A bill put forth in the Utah state legislature on Feb. 27 would force any medical marijuana initiative passed in this November’s election to have a seven month delay before it went into effect, on top of the other delays already written into the bill.
Despite the election being nine months away, one Utah lawmaker is already planning to halt the medical marijuana ballot initiative expected to appear on this November’s mid-term election ballot.
A Republican representative introduced a bill today that would force any citizen initiative on the ballot to go into effect — if passed — at least seven months after the November election. While Rep. Brad Daw’s bill is broad enough to target all initiatives that will be placed on the ballot by the citizens of Utah, supporters of the medical marijuana effort say it’s no coincidence the anti-pot lawmaker’s bill is attempting to shut down a successful effort early.
“Representative Brad Daw has reached a new low in his quest to insert himself and ego between the will of the voters and patients. He now wants to change the rules of the game, in the middle of the game,” said the Utah Patients Coalition in a statement on their Facebook page after news of the bill got out today.
“We think this is not only bad form, but bad policy,” wrote the Utah Patients Collective.
According to UtahPolicy.com, Daw claims the bill is because he doesn’t want people to pay two different tax rates in the same year. But after arguing his stance had nothing to do with usurping the will of the voters and was for simplicity in taxation, Daw referenced the last time lawmakers drew the ire of Utah voters. In 2008, a citizen initiative spearheaded by the state’s public school teachers association quickly repealed, with almost 60 percent of the vote, a school voucher law that the state legislation had passed in 2007. “No one has ever tried to deal with vouchers since,” said Daw, to UtahPolicy.com.
But in regards to the fate of Utah’s current citizen initiative for medical marijuana, the Utah Patients Coalition still needs to gather 113,000 signatures by April to make the November 2018 ballot.
Most people are expecting the Utah Patients Coalition to succeed with getting the initiative on the ballot. The Salt Lake Tribune said last month that support for legalizing marijuana in Utah “hasn’t budged,” with 76 percent of voters saying they were in favor of the move. This all follows the surprising news last fall, when conservative standard bearer and Utah U.S. Senator Orrin Hatch came out in favor of medical marijuana research and even pushing it as an alternative to opioid-based painkillers.
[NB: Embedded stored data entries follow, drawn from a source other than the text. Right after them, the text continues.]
theorem Keeps.put_mem (t : State) (x) (w : t.wf = true → State.wf { t with mem := x } = true) :
    Keeps 16 t { t with mem := x } where
  pending b := rfl
  regs b := rfl
  staged b := rfl
  stagedLate b := rfl
  mem b := absurd b (by decide)
  accFaults b := rfl
  wire b := rfl
  delivered b := rfl
  draws b := rfl
  node b := rfl
  stitch b := rfl
  time b := rfl
  lanes b := rfl
  halo b := rfl
  sw b := rfl
  pub b := rfl
  txn b := rfl
  ses b := rfl
  tracks b := rfl
  drift b := rfl
  edge b := rfl
  caps b := rfl
  field b := rfl
  can b := rfl
  pio b := rfl
  sigs b := rfl
  eths b := rfl
  uarts b := rfl
  ports b := rfl
  power b := rfl
  usb b := rfl
  router b := rfl
  cores b := rfl
  ao b := rfl
  otp b := rfl
  mgmt b := rfl
  ecl b := rfl
  ticks b := ⟨rfl, rfl⟩
  pages k d b := rfl
  wf := w
  fuses := OtpSt.le_refl _
  fresh := Nat.le_refl _

theorem Keeps.put_accFaults (t : State) (x) :
    Keeps 32 t { t with accFaults := x } where
  pending b := rfl
  regs b := rfl
  staged b := rfl
  stagedLate b := rfl
  mem b := rfl
  accFaults b := absurd b (by decide)
  wire b := rfl
  delivered b := rfl
  draws b := rfl
  node b := rfl
  stitch b := rfl
  time b := rfl
  lanes b := rfl
  halo b := rfl
  sw b := rfl
  pub b := rfl
  txn b := rfl
  ses b := rfl
  tracks b := rfl
  drift b := rfl
  edge b := rfl
  caps b := rfl
  field b := rfl
  can b := rfl
  pio b := rfl
  sigs b := rfl
  eths b := rfl
  uarts b := rfl
  ports b := rfl
  power b := rfl
  usb b := rfl
  router b := rfl
  cores b := rfl
  ao b := rfl
  otp b := rfl
  mgmt b := rfl
  ecl b := rfl
  ticks b := ⟨rfl, rfl⟩
  pages k d b := rfl
  wf := id
  fuses := OtpSt.le_refl _
  fresh := Nat.le_refl _

theorem Keeps.put_wire (t : State) (x) :
    Keeps 64 t { t with wire := x } where
  pending b := rfl
  regs b := rfl
  staged b := rfl
  stagedLate b := rfl
  mem b := rfl
  accFaults b := rfl
  wire b := absurd b (by decide)
  delivered b := rfl
  draws b := rfl
  node b := rfl
  stitch b := rfl
  time b := rfl
  lanes b := rfl
  halo b := rfl
  sw b := rfl
  pub b := rfl
  txn b := rfl
  ses b := rfl
  tracks b := rfl
  drift b := rfl
  edge b := rfl
  caps b := rfl
  field b := rfl
  can b := rfl
  pio b := rfl
  sigs b := rfl
  eths b := rfl
  uarts b := rfl
  ports b := rfl
  power b := rfl
  usb b := rfl
  router b := rfl
  cores b := rfl
  ao b := rfl
  otp b := rfl
  mgmt b := rfl
  ecl b := rfl
  ticks b := ⟨rfl, rfl⟩
  pages k d b := rfl
  wf := id
  fuses := OtpSt.le_refl _
  fresh := Nat.le_refl _

theorem Keeps.put_delivered (t : State) (x) :
    Keeps 128 t { t with delivered := x } where
  pending b := rfl
  regs b := rfl
  staged b := rfl
  stagedLate b := rfl
  mem b := rfl
  accFaults b := rfl
  wire b := rfl
  delivered b := absurd b (by decide)
  draws b := rfl
  node b := rfl
  stitch b := rfl
  time b := rfl
  lanes b := rfl
  halo b := rfl
  sw b := rfl
  pub b := rfl
  txn b := rfl
  ses b := rfl
  tracks b := rfl
  drift b := rfl
  edge b := rfl
  caps b := rfl
  field b := rfl
  can b := rfl
  pio b := rfl
  sigs b := rfl
  eths b := rfl
  uarts b := rfl
  ports b := rfl
  power b := rfl
  usb b := rfl
  router b := rfl
  cores b := rfl
  ao b := rfl
  otp b := rfl
  mgmt b := rfl
  ecl b := rfl
  ticks b := ⟨rfl, rfl⟩
  pages k d b := rfl
  wf := id
  fuses := OtpSt.le_refl _
  fresh := Nat.le_refl _

theorem Keeps.put_draws (t : State) (x) (w : t.draws ≤ x) :
    Keeps 256 t { t with draws := x } where
  pending b := rfl
  regs b := rfl
  staged b := rfl
  stagedLate b := rfl
  mem b := rfl
  accFaults b := rfl
  wire b := rfl
  delivered b := rfl
  draws b := absurd b (by decide)
  node b := rfl
  stitch b := rfl
  time b := rfl
  lanes b := rfl
  halo b := rfl
  sw b := rfl
  pub b := rfl
  txn b := rfl
  ses b := rfl
  tracks b := rfl
  drift b := rfl
  edge b := rfl
  caps b := rfl
  field b := rfl
  can b := rfl
  pio b := rfl
  sigs b := rfl
  eths b := rfl
  uarts b := rfl
  ports b := rfl
  power b := rfl
  usb b := rfl
  router b := rfl
  cores b := rfl
  ao b := rfl
  otp b := rfl
  mgmt b := rfl
  ecl b := rfl
  ticks b := ⟨rfl, rfl⟩
  pages k d b := rfl
  wf := id
  fuses := OtpSt.le_refl _
  fresh := w

theorem Keeps.put_node (t : State) (x) :
    Keeps 512 t { t with node := x } where
  pending b := rfl
  regs b := rfl
  staged b := rfl
  stagedLate b := rfl
  mem b := rfl
  accFaults b := rfl
  wire b := rfl
  delivered b := rfl
  draws b := rfl
  node b := absurd b (by decide)
  stitch b := rfl
  time b := rfl
  lanes b := rfl
  halo b := rfl
  sw b := rfl
  pub b := rfl
  txn b := rfl
  ses b := rfl
  tracks b := rfl
  drift b := rfl
  edge b := rfl
  caps b := rfl
  field b := rfl
  can b := rfl
  pio b := rfl
  sigs b := rfl
  eths b := rfl
  uarts b := rfl
  ports b := rfl
  power b := rfl
  usb b := rfl
  router b := rfl
  cores b := rfl
  ao b := rfl
  otp b := rfl
  mgmt b := rfl
  ecl b := rfl
  ticks b := ⟨rfl, rfl⟩
  pages k d b := rfl
  wf := id
  fuses := OtpSt.le_refl _
  fresh := Nat.le_refl _

theorem Keeps.put_stitch (t : State) (x) :
    Keeps 1024 t { t with stitch := x } where
  pending b := rfl
  regs b := rfl
  staged b := rfl
  stagedLate b := rfl
  mem b := rfl
  accFaults b := rfl
  wire b := rfl
  delivered b := rfl
  draws b := rfl
  node b := rfl
  stitch b := absurd b (by decide)
  time b := rfl
  lanes b := rfl
  halo b := rfl
  sw b := rfl
  pub b := rfl
  txn b := rfl
  ses b := rfl
  tracks b := rfl
  drift b := rfl
  edge b := rfl
  caps b := rfl
  field b := rfl
  can b := rfl
  pio b := rfl
  sigs b := rfl
  eths b := rfl
  uarts b := rfl
  ports b := rfl
  power b := rfl
  usb b := rfl
  router b := rfl
  cores b := rfl
  ao b := rfl
  otp b := rfl
  mgmt b := rfl
  ecl b := rfl
  ticks b := ⟨rfl, rfl⟩
  pages k d b := rfl
  wf := id
  fuses := OtpSt.le_refl _
  fresh := Nat.le_refl _

theorem Keeps.put_time (t : State) (x) (ht : x.tick = t.time.tick ∧ x.ticks = t.time.ticks) :
    Keeps 2048 t { t with time := x } where
  pending b := rfl
  regs b := rfl
  staged b := rfl
  stagedLate b := rfl
  mem b := rfl
  accFaults b := rfl
  wire b := rfl
  delivered b := rfl
  draws b := rfl
  node b := rfl
  stitch b := rfl
  time b := absurd b (by decide)
  lanes b := rfl
  halo b := rfl
  sw b := rfl
  pub b := rfl
  txn b := rfl
  ses b := rfl
  tracks b := rfl
  drift b := rfl
  edge b := rfl
  caps b := rfl
  field b := rfl
  can b := rfl
  pio b := rfl
  sigs b := rfl
  eths b := rfl
  uarts b := rfl
  ports b := rfl
  power b := rfl
  usb b := rfl
  router b := rfl
  cores b := rfl
  ao b := rfl
  otp b := rfl
  mgmt b := rfl
  ecl b := rfl
  ticks b := ht
  pages k d b := rfl
  wf := id
  fuses := OtpSt.le_refl _
  fresh := Nat.le_refl _

theorem Keeps.put_lanes (t : State) (x) :
    Keeps 4096 t { t with lanes := x } where
  pending b := rfl
  regs b := rfl
  staged b := rfl
  stagedLate b := rfl
  mem b := rfl
  accFaults b := rfl
  wire b := rfl
  delivered b := rfl
  draws b := rfl
  node b := rfl
  stitch b := rfl
  time b := rfl
  lanes b := absurd b (by decide)
  halo b := rfl
  sw b := rfl
  pub b := rfl
  txn b := rfl
  ses b := rfl
  tracks b := rfl
  drift b := rfl
  edge b := rfl
  caps b := rfl
  field b := rfl
  can b := rfl
  pio b := rfl
  sigs b := rfl
  eths b := rfl
  uarts b := rfl
  ports b := rfl
  power b := rfl
  usb b := rfl
  router b := rfl
  cores b := rfl
  ao b := rfl
  otp b := rfl
  mgmt b := rfl
  ecl b := rfl
  ticks b := ⟨rfl, rfl⟩
  pages k d b := rfl
  wf := id
  fuses := OtpSt.le_refl _
  fresh := Nat.le_refl _
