-- ==== Sys2Proof/Laws/KeepsA.lean ====
section
/-!
SUPPORT. What each operation can change, part 1 of 6: one lemma per operation and per meaning, callees first.
-/

namespace Sys2Proof.Machine

theorem State.wri_keeps (g : Nat) {p : Nat} {f : Fld} {i : Nat}
    (hg : regGroup ⟨p, f.off, f.lsb, i⟩ = g ∨ regGroup ⟨p, f.off, f.lsb, i⟩ = 40) (s : State) (v : Nat) :
    Keeps (groupMask g) s (s.wri p f i v) := by
  have h1 : (groupMask g).testBit 1 = true := by
    show (1099511627778 ||| 2 ^ g).testBit 1 = true
    rw [Nat.testBit_or]
    exact Bool.or_eq_true_iff.mpr (.inl (by decide))
  have h40 : (groupMask g).testBit 40 = true := by
    show (1099511627778 ||| 2 ^ g).testBit 40 = true
    rw [Nat.testBit_or]
    exact Bool.or_eq_true_iff.mpr (.inl (by decide))
  have hgg : (groupMask g).testBit g = true := by
    show (1099511627778 ||| 2 ^ g).testBit g = true
    rw [Nat.testBit_or, Nat.testBit_two_pow_self, Bool.or_true]
  constructor <;> first
    | exact OtpSt.le_refl _ | exact Nat.le_refl _ | (intro _; rfl) | (intro _; exact ⟨rfl, rfl⟩) | skip
  · intro b
    rw [h1] at b
    exact absurd b (by decide)
  · intro k d b
    refine alGet_alSet_ne _ _ (fun e => ?_) ..
    subst e
    rcases hg with e | e <;> rw [e] at b <;> simp_all
  · intro h
    simp only [State.wf, Bool.and_eq_true] at h ⊢
    exact ⟨alSorted_alSet Key.lt_strictOrder _ _ _ h.1, h.2⟩

theorem State.wri_keepsAll (s : State) (p : Nat) (f : Fld) (i v : Nat) : Keeps 633825300114114699648839974914 s (s.wri p f i v) := by
  refine Keeps.put_regs _ _ fun h => ?_
  simp only [State.wf, Bool.and_eq_true] at h ⊢
  exact ⟨alSorted_alSet Key.lt_strictOrder _ _ _ h.1, h.2⟩

theorem group_cause (k i : Nat) :
    regGroup ⟨P.node, (causeFld k).off, (causeFld k).lsb, i⟩ = 90 ∨ regGroup ⟨P.node, (causeFld k).off, (causeFld k).lsb, i⟩ = 40 := by
  left
  simp [regGroup, causeFld, P.node]

theorem State.wr_keeps (g : Nat) {p : Nat} {f : Fld}
    (hg : regGroup ⟨p, f.off, f.lsb, 0⟩ = g ∨ regGroup ⟨p, f.off, f.lsb, 0⟩ = 40) (s : State) (v : Nat) :
    Keeps (groupMask g) s (s.wr p f v) := State.wri_keeps g hg ..

theorem State.wr_keepsAll (s : State) (p : Nat) (f : Fld) (v : Nat) : Keeps 633825300114114699648839974914 s (s.wr p f v) := State.wri_keepsAll ..

theorem State.inc_keeps (g : Nat) {p : Nat} {f : Fld}
    (hg : regGroup ⟨p, f.off, f.lsb, 0⟩ = g ∨ regGroup ⟨p, f.off, f.lsb, 0⟩ = 40) (s : State) (n : Nat) :
    Keeps (groupMask g) s (s.inc p f n) := State.wr_keeps g hg ..

theorem State.inc_keepsAll (s : State) (p : Nat) (f : Fld) (n : Nat) : Keeps 633825300114114699648839974914 s (s.inc p f n) := State.wri_keepsAll ..

theorem State.setBit_keeps (g : Nat) {p : Nat} {f : Fld}
    (hg : regGroup ⟨p, f.off, f.lsb, 0⟩ = g ∨ regGroup ⟨p, f.off, f.lsb, 0⟩ = 40) (s : State) (k : Nat) (b : Bool) :
    Keeps (groupMask g) s (s.setBit p f k b) := State.wr_keeps g hg ..

theorem State.maxr_keeps (g : Nat) {p : Nat} {f : Fld}
    (hg : regGroup ⟨p, f.off, f.lsb, 0⟩ = g ∨ regGroup ⟨p, f.off, f.lsb, 0⟩ = 40) (s : State) (v : Nat) :
    Keeps (groupMask g) s (s.maxr p f v) := by
  unfold State.maxr
  exact Keeps.ite (State.wr_keeps g hg ..) (Keeps.refl _ _)

theorem State.inci_keeps (g : Nat) {p : Nat} {f : Fld} {i : Nat}
    (hg : regGroup ⟨p, f.off, f.lsb, i⟩ = g ∨ regGroup ⟨p, f.off, f.lsb, i⟩ = 40) (s : State) (n : Nat) :
    Keeps (groupMask g) s (s.inci p f i n) := State.wri_keeps g hg ..

theorem State.orb_keeps (g : Nat) {p : Nat} {f : Fld}
    (hg : regGroup ⟨p, f.off, f.lsb, 0⟩ = g ∨ regGroup ⟨p, f.off, f.lsb, 0⟩ = 40) (s : State) (m : Nat) :
    Keeps (groupMask g) s (s.orb p f m) := State.wr_keeps g hg ..

theorem State.wr64_keeps (g : Nat) {p : Nat} {lo hi : Fld}
    (hl : regGroup ⟨p, lo.off, lo.lsb, 0⟩ = g ∨ regGroup ⟨p, lo.off, lo.lsb, 0⟩ = 40)
    (hh : regGroup ⟨p, hi.off, hi.lsb, 0⟩ = g ∨ regGroup ⟨p, hi.off, hi.lsb, 0⟩ = 40) (s : State) (v : Nat) :
    Keeps (groupMask g) s (s.wr64 p lo hi v) := (State.wr_keeps g hl ..).trans (State.wr_keeps g hh ..)

theorem State.zero_keeps (g : Nat) {p : Nat} {fs : List Fld}
    (hg : ∀ f ∈ fs, regGroup ⟨p, f.off, f.lsb, 0⟩ = g ∨ regGroup ⟨p, f.off, f.lsb, 0⟩ = 40) (s : State) :
    Keeps (groupMask g) s (s.zero p fs) := by
  unfold State.zero
  suffices ∀ t, Keeps (groupMask g) s t → Keeps (groupMask g) s (fs.foldl (fun t f => t.wr p f 0) t) from this s (Keeps.refl _ _)
  induction fs with
  | nil => exact fun t h => h
  | cons f r ih =>
    exact fun t h => ih (fun f hf => hg f (by simp [hf])) _ (h.trans (State.wr_keeps g (hg f (by simp)) ..))

theorem State.draw_keeps (s : State) (x1 : Nat) : Keeps 256 s (State.draw s x1).2 := Keeps.put_draws _ _ (Nat.le_succ _)

theorem evOnly_keeps (s : State) (x1 x2 : Nat) : Keeps 1099511627778 s (evOnly s x1 x2) := by
  unfold evOnly
  exact State.setBit_keeps 40 (.inr rfl) ..

theorem exportRise_keeps (s : State) (x1 x2 : Nat) : Keeps 3300682366978 s (exportRise s x1 x2) := by
  unfold exportRise
  refine Keeps.ite ?_ ?_
  · refine Keeps.ite ?_ ?_
    · refine Keeps.step (State.inc_keeps 41 (.inl rfl) ..) rfl ?_
      exact Keeps.refl _ _
    · refine Keeps.ite ?_ ?_
      · refine Keeps.step (Keeps.put_router ..) rfl ?_
        refine Keeps.step (State.inc_keeps 41 (.inl rfl) ..) rfl ?_
        refine Keeps.step (State.setBit_keeps 41 (.inl rfl) ..) rfl ?_
        exact Keeps.refl _ _
      · refine Keeps.step (State.inc_keeps 41 (.inl rfl) ..) rfl ?_
        exact Keeps.refl _ _
  · exact Keeps.refl _ _

theorem State.chWr_keeps (s : State) (x1 : Nat → Fld) (x2 x3 : Nat) : Keeps 4611687117939015682 s (State.chWr s x1 x2 x3) := by
  unfold State.chWr
  refine Keeps.step (State.wr_keeps 62 group_field ..) rfl ?_
  exact Keeps.refl _ _

theorem State.setChan_keeps (s : State) (x1 : Nat) (x2 : FieldCh) : Keeps 4194304 s (State.setChan s x1 x2) := by
  unfold State.setChan
  refine Keeps.step (Keeps.put_field ..) rfl ?_
  exact Keeps.refl _ _

theorem chEnterSafe_keeps (s : State) (x1 x2 : Bool) (x3 : Nat) : Keeps 4611687117943209986 s (chEnterSafe s x1 x2 x3) := by
  unfold chEnterSafe
  refine Keeps.ite ?_ ?_
  · refine Keeps.when (fun _ => ?_) ?_
    · refine Keeps.step (State.setChan_keeps ..) rfl ?_
      exact Keeps.refl _ _
    · exact Keeps.refl _ _
  · refine Keeps.step (State.chWr_keeps ..) rfl ?_
    refine Keeps.step (State.setChan_keeps ..) rfl ?_
    exact Keeps.refl _ _

theorem fdieEv_keeps {n : Nat} {ev : Ev} (hev : ∀ s p k, Keeps n s (ev s p k)) (s : State) (k : Nat) :
    Keeps (Nat.lor n 4194304) s (fdieEv ev s k) := by
  unfold fdieEv
  split
  · exact (Keeps.put_field ..).mono (subMask_right _ _)
  · exact (hev ..).mono (subMask_left _ _)
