theorem unlockGo_keeps (s : State) : Keeps 12089779316669777951326978 s (unlockGo s) := by
  unfold unlockGo
  refine Keeps.ite ?_ ?_
  · refine Keeps.step (unlockFail_keeps ..) rfl ?_
    exact Keeps.refl _ _
  · split
    · refine Keeps.step (unlockFail_keeps ..) rfl ?_
      exact Keeps.refl _ _
    · refine Keeps.ite ?_ ?_
      · refine Keeps.step (secEvent_keeps ..) rfl ?_
        refine Keeps.step (newChallenge_keeps ..) rfl ?_
        refine Keeps.step (State.wr_keeps 83 group_sec ..) rfl ?_
        refine Keeps.step (State.wr_keeps 83 group_sec ..) rfl ?_
        exact Keeps.refl _ _
      · refine Keeps.step (unlockFail_keeps ..) rfl ?_
        exact Keeps.refl _ _

theorem otpResult_keeps (s : State) (x1 : Nat) : Keeps 12089779316669777951326978 s (otpResult s x1) := by
  unfold otpResult
  refine Keeps.step (secEvent_keeps ..) rfl ?_
  refine Keeps.step (State.wr_keeps 83 group_sec ..) rfl ?_
  refine Keeps.step (State.wr_keeps 83 group_sec ..) rfl ?_
  exact Keeps.refl _ _

theorem otpCmd_keeps (s : State) (x1 x2 : Nat) : Keeps 12089779316669777951326978 s (otpCmd s x1 x2) := by
  unfold otpCmd
  refine Keeps.ite ?_ ?_
  · exact Keeps.refl _ _
  · refine Keeps.ite ?_ ?_
    · refine Keeps.step (otpResult_keeps ..) rfl ?_
      exact Keeps.refl _ _
    · refine Keeps.ite ?_ ?_
      · refine Keeps.step (otpResult_keeps ..) rfl ?_
        exact Keeps.refl _ _
      · refine Keeps.step (State.wr_keeps 83 group_sec ..) rfl ?_
        refine Keeps.step (State.wr_keeps 83 group_sec ..) rfl ?_
        refine Keeps.step (Keeps.put_mgmt ..) rfl ?_
        exact Keeps.refl _ _

theorem vfyResult_keeps (s : State) (x1 x2 : Nat) : Keeps 12089779316669777951326978 s (vfyResult s x1 x2) := by
  unfold vfyResult
  refine Keeps.step (secEvent_keeps ..) rfl ?_
  refine Keeps.step (State.wr_keeps 83 group_sec ..) rfl ?_
  refine Keeps.step (State.wr_keeps 83 group_sec ..) rfl ?_
  refine Keeps.step (State.wr_keeps 83 group_sec ..) rfl ?_
  exact Keeps.refl _ _

theorem vfyCmd_keeps (s : State) (x1 x2 : Nat) : Keeps 12089779316669777951326978 s (vfyCmd s x1 x2) := by
  unfold vfyCmd
  refine Keeps.ite ?_ ?_
  · exact Keeps.refl _ _
  · refine Keeps.ite ?_ ?_
    · refine Keeps.step (vfyResult_keeps ..) rfl ?_
      exact Keeps.refl _ _
    · refine Keeps.step (State.wr_keeps 83 group_sec ..) rfl ?_
      refine Keeps.step (State.wr_keeps 83 group_sec ..) rfl ?_
      refine Keeps.step (Keeps.put_mgmt ..) rfl ?_
      exact Keeps.refl _ _

theorem effSec_keeps (s : State) (x1 x2 x3 : Nat) : Keeps 12089779316669777951326978 s (effSec s x1 x2 x3) := by
  unfold effSec
  refine Keeps.ite ?_ ?_
  · refine Keeps.ite ?_ ?_
    · refine Keeps.step (unlockGo_keeps ..) rfl ?_
      exact Keeps.refl _ _
    · exact Keeps.refl _ _
  · refine Keeps.ite ?_ ?_
    · refine Keeps.step (otpCmd_keeps ..) rfl ?_
      exact Keeps.refl _ _
    · refine Keeps.ite ?_ ?_
      · refine Keeps.step (vfyCmd_keeps ..) rfl ?_
        exact Keeps.refl _ _
      · exact Keeps.refl _ _

theorem clampSeen_keeps (s : State) : Keeps 521120541044030571010 s (clampSeen s) := by
  unfold clampSeen
  refine Keeps.step (raise_keeps ..) rfl ?_
  refine Keeps.step (State.wr_keeps 44 group_time ..) rfl ?_
  exact Keeps.refl _ _

theorem judgeRanges_keeps (s : State) (x1 : Fld → Bool) : Keeps 521120541044030571010 s (judgeRanges s x1) := by
  unfold judgeRanges
  refine Keeps.ite ?_ ?_
  · refine Keeps.step (clampSeen_keeps ..) rfl ?_
    exact Keeps.refl _ _
  · exact Keeps.refl _ _

theorem coreDone_keeps (s : State) (x1 : Nat) : Keeps 521120541044030571010 s (coreDone s x1) := by
  unfold coreDone
  refine Keeps.ite ?_ ?_
  · refine Keeps.step (countRaise_keeps 44 group_time ..) rfl ?_
    exact Keeps.refl _ _
  · refine Keeps.step (State.orb_keeps 44 group_time ..) rfl ?_
    exact Keeps.refl _ _

theorem showSlots_keeps (s : State) : Keeps 18691697672194 s (showSlots s) := by
  unfold showSlots
  refine Keeps.step (State.wr_keeps 44 group_time ..) rfl ?_
  exact Keeps.refl _ _

theorem storeCmd_keeps (s : State) (x1 : TickCmd) : Keeps 521120541044030573058 s (storeCmd s x1) := by
  unfold storeCmd
  refine Keeps.ite ?_ ?_
  · exact Keeps.refl _ _
  · refine Keeps.ite ?_ ?_
    · refine Keeps.step (State.inc_keeps 44 group_time ..) rfl ?_
      refine Keeps.step (Keeps.put_time (ht := ⟨rfl, rfl⟩) ..) rfl ?_
      exact Keeps.refl _ _
    · refine Keeps.ite ?_ ?_
      · refine Keeps.step (countRaise_keeps 44 group_time ..) rfl ?_
        refine Keeps.step (Keeps.put_time (ht := ⟨rfl, rfl⟩) ..) rfl ?_
        refine Keeps.step (Keeps.put_time (ht := ⟨rfl, rfl⟩) ..) rfl ?_
        exact Keeps.refl _ _
      · refine Keeps.step (Keeps.put_time (ht := ⟨rfl, rfl⟩) ..) rfl ?_
        refine Keeps.step (Keeps.put_time (ht := ⟨rfl, rfl⟩) ..) rfl ?_
        exact Keeps.refl _ _

theorem issueCmd_keeps (s : State) (x1 x2 x3 : Nat) : Keeps 521120541044030573058 s (issueCmd s x1 x2 x3) := by
  unfold issueCmd
  refine Keeps.ite ?_ ?_
  · refine Keeps.step (raise_keeps ..) rfl ?_
    refine Keeps.step (State.wr_keeps 44 group_time ..) rfl ?_
    refine Keeps.step (State.wr_keeps 44 group_time ..) rfl ?_
    exact Keeps.refl _ _
  · refine Keeps.ite ?_ ?_
    · refine Keeps.step (raise_keeps ..) rfl ?_
      refine Keeps.step (State.wr_keeps 44 group_time ..) rfl ?_
      refine Keeps.step (State.wr_keeps 44 group_time ..) rfl ?_
      exact Keeps.refl _ _
    · refine Keeps.ite ?_ ?_
      · refine Keeps.step (raise_keeps ..) rfl ?_
        refine Keeps.step (State.wr_keeps 44 group_time ..) rfl ?_
        refine Keeps.step (State.wr_keeps 44 group_time ..) rfl ?_
        exact Keeps.refl _ _
      · refine Keeps.ite ?_ ?_
        · refine Keeps.step (raise_keeps ..) rfl ?_
          refine Keeps.step (State.wr_keeps 44 group_time ..) rfl ?_
          refine Keeps.step (State.wr_keeps 44 group_time ..) rfl ?_
          exact Keeps.refl _ _
        · refine Keeps.ite ?_ ?_
          · refine Keeps.step (raise_keeps ..) rfl ?_
            refine Keeps.step (State.wr_keeps 44 group_time ..) rfl ?_
            refine Keeps.step (State.wr_keeps 44 group_time ..) rfl ?_
            exact Keeps.refl _ _
          · refine Keeps.ite ?_ ?_
            · refine Keeps.step (raise_keeps ..) rfl ?_
              refine Keeps.step (State.wr_keeps 44 group_time ..) rfl ?_
              refine Keeps.step (State.wr_keeps 44 group_time ..) rfl ?_
              exact Keeps.refl _ _
            · refine Keeps.step (State.wr_keeps 44 group_time ..) rfl ?_
              refine Keeps.step (State.wr_keeps 44 group_time ..) rfl ?_
              refine Keeps.step (showSlots_keeps ..) rfl ?_
              refine Keeps.step (storeCmd_keeps ..) rfl ?_
              refine Keeps.step (Keeps.put_time (ht := ⟨rfl, rfl⟩) ..) rfl ?_
              exact Keeps.refl _ _

theorem effTime_keeps (s : State) (x1 x2 x3 : Nat) : Keeps 633825300114114699719854787074 s (effTime s x1 x2 x3) := by
  unfold effTime
  refine Keeps.ite ?_ ?_
  · refine Keeps.ite ?_ ?_
    · refine Keeps.step (coreDone_keeps ..) rfl ?_
      exact Keeps.refl _ _
    · exact Keeps.refl _ _
  · refine Keeps.ite ?_ ?_
    · refine Keeps.ite ?_ ?_
      · refine Keeps.step (issueCmd_keeps ..) rfl ?_
        exact Keeps.refl _ _
      · exact Keeps.refl _ _
    · refine Keeps.ite ?_ ?_
      · refine Keeps.step (judgeRanges_keeps ..) rfl ?_
        exact Keeps.refl _ _
      · refine Keeps.ite ?_ ?_
        · refine Keeps.step (judgeRanges_keeps ..) rfl ?_
          exact Keeps.refl _ _
        · refine Keeps.ite ?_ ?_
          · refine Keeps.step (issueCmd_keeps ..) rfl ?_
            exact Keeps.refl _ _
          · refine Keeps.ite ?_ ?_
            · refine Keeps.step (cntClear_keeps ..) rfl ?_
              exact Keeps.refl _ _
            · exact Keeps.refl _ _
The actual ballot initiative put forth by the Utah Patients Coalition is also extremely strict. It will protect terminal and seriously ill patients via a doctor’s recommendation, and they will be able to access two ounces of flower or 10 grams of oil in 14-day periods. Utahns won’t be able to smoke it and there will be no more than one dispensary per 150,000 residents. If a patient doesn’t have a dispensary within 100 miles of their home by Jan. 1, 2021, they will be issued a permit to grow their own. There won’t be any taxes on the product for patients and the fee structure will offset the state’s expenses in maintaining the program.
The nation’s leading marijuana advocacy organizations are not impressed with the news coming out of Utah.
“If Utah officials need more time to implement approved ballot initiatives, they should do so on a case-by-case basis, not by issuing an unnecessary blanket delay,” NORML Executive Director Erik Altieri told Cannabis Now.
Altieri says if Utah’s medical marijuana initiative were approved as currently written, medical marijuana patient identification cards wouldn’t be required to be issued until 2020 and they wouldn’t have to start accepting industry applications until that year, “which should be more than enough time to get the proper infrastructure in place.”
“It is hard to imagine any valid reason why lawmakers would need a further seven-month delay on top of that to implement something that has already been successfully implemented in close to 30 other states,” said Altieri.
Other Washington, D.C.-based policy reformers echoed Altieri’s statements.
“It looks like a pretty clear-cut way for the legislature to basically veto power over issues that [they] didn’t want to address,” said Morgan Fox, the communications manager for the Marijuana Policy Project, in comments to Cannabis Now.
Fox said that it appears illogical to require further delays for cannabis programs, given that many states have proven that the programs can be built without substantial delay or resources needed.
“Even though marijuana issues do obviously do touch on taxation issues, there’s a clear precedent that pretty much every single medical program in every state has been cost efficient and be able to pay for itself,” Fox said.